Contrasting existing cardiovascular risk tools which focus solely on incident cardiovascular diseases, this study focused on MACRE, a novel outcome, which provided a potential means of meaningfully capturing cardiac and respiratory events in a single composite outcome. Additionally, this circumvented the issue of misdiagnosis and thus miscoding between COPD and cardiac events, especially HF. Our finding that higher-risk categories among those stipulated in the heatmap recommended by the Global Working Group on Cardiopulmonary Risk had higher incidences of MACRE also provided a qualitative validation of said heatmap. Nevertheless, with MACRE being a novel outcome that is yet to be considered by international guidelines to guide management, these estimates of MACRE incidences may not yet be clinically actionable, although they may be used cautiously as a potential reference for understanding the cardiorespiratory risk of different patients with COPD. Moving forward, further studies on MACRE are warranted.

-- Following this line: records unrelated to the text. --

/-! ## Memory (20_memory.md) -/

/-- Whether a TLB entry permits the access: bits R 50, W 49, X 48 (R100). -/
def tlbPermits (entry : Word) : Access → Bool
  | .read => entry.getLsbD 50
  | .write => entry.getLsbD 49
  | .fetch => entry.getLsbD 48

/-- Whether a TLB entry translates the address: present, its VPN the tag, and global or of the address space (R100,
R101). Which of G and ASID enters the match is DESIGN CHOICE, log 22. -/
def tlbHit (entry : Word) (asid : BitVec 8) (va : Word) : Bool :=
  entry.extractLsb' 48 3 != 0#3 && entry.extractLsb' 32 16 == va.extractLsb' 24 16 && va.extractLsb' 40 24 == 0#24 &&
    (entry.getLsbD 55 || entry.extractLsb' 56 8 == asid)

/-- Where an entry of a way of the TLB is held (R52). -/
def tlbKey (way : BitVec 2) (entry : BitVec 10) : Nat := 1024 * way.toNat + entry.toNat

/-- tlb[way][entry] (R52). -/
def State.tlbEntry (s : State) (way : BitVec 2) (entry : BitVec 10) : Word := sparseGet 0#64 s.tlb (tlbKey way entry)

/-- The TLB entry that translates an address, of the lowest way that does (R101). -/
def State.tlbLookup (s : State) (asid : BitVec 8) (va : Word) : Option Word :=
  ([0#2, 1#2, 2#2, 3#2].map (fun w => s.tlbEntry w (va.extractLsb' 14 10))).find? (fun x => tlbHit x asid va)

/-- `translate`: a virtual byte address to a physical one (R102). -/
def State.translate (s : State) (k : Access) (va : Word) : Except Refusal Nat :=
  match s.cfg.translate with
  | .identity => .ok va.toNat
  | .tlb asid =>
    match s.tlbLookup asid va with
    | some entry =>
      if tlbPermits entry k then .ok (entry.extractLsb' 0 20 ++ va.extractLsb' 0 14 : BitVec 34).toNat
      else .error .noTranslation
    | none => .error .noTranslation
  | .other n =>
    match Config.translateBy n va k s.mode s.tlb with
    | some p => .ok p.toNat
    | none => .error .noTranslation

/-- Whether an address lies in one of the regions. -/
def inRegions (rs : List Region) (a : Nat) : Bool := rs.any (fun r => decide (r.base ≤ a ∧ a < r.base + r.size))

/-- Whether a physical byte is a device's (R91). -/
def State.isDevice (s : State) (p : Nat) : Bool := inRegions s.cfg.mmio p

/-- The physical byte an access reaches: a device's or one that memory backs (R91). -/
def State.physical (s : State) (k : Access) (va : Word) : Except Refusal Nat :=
  match s.translate k va with
  | .error e => .error e
  | .ok p => if s.isDevice p || inRegions s.cfg.backed p then .ok p else .error .unbackedAddress

/-- What an unlisted byte of memory reads as. DESIGN CHOICE, log 4. -/
def unlistedByte : Byte := 0#8

/-- What one physical byte reads: memory's, or what the environment has the device's byte read at present. DESIGN CHOICE for
devices, log 37. -/
def State.byteAt (s : State) (p : Nat) : Byte := sparseGet unlistedByte (if s.isDevice p then s.device else s.mem) p

/-- One physical byte stored: to memory, where a fetch of it is stale until it is invalidated (R95), or to the device. DESIGN
CHOICE for devices, log 37. -/
def State.setByte (s : State) (p : Nat) (b : Byte) : State :=
  if s.isDevice p then { s with deviceOut := s.deviceOut ++ [(p, b)] }
  else { s with mem := sparseSet unlistedByte s.mem p b, stale := sparseSet false s.stale p true }

/-- The `n` bytes at an address, the lowest address least significant (R82), zero-extended; each byte's address modulo
2^64. -/
def State.readBytes (s : State) (k : Access) (a : Word) : Nat → Except Refusal Word
  | 0 => .ok 0#64
  | n + 1 =>
    match s.physical k a with
    | .error e => .error e
    | .ok p =>
      match s.readBytes k (a + 1#64) n with
      | .error e => .error e
      | .ok hi => .ok ((hi <<< 8) ||| zext (s.byteAt p))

These include studies that examine the mortality- and morbidity-equivalence of cardiovascular and respiratory events in patients with COPD, which is a gap in evidence identified by the Global Working Group on Cardiopulmonary Risk and a means of examining the validity of MACRE as a composite outcome.27 In the longer run, together with further variable reduction and, subsequently, external validation of the model, these efforts may lead to the establishment of clinically actionable thresholds that guide cardiorespiratory interventions in patients with COPD to prevent MACRE.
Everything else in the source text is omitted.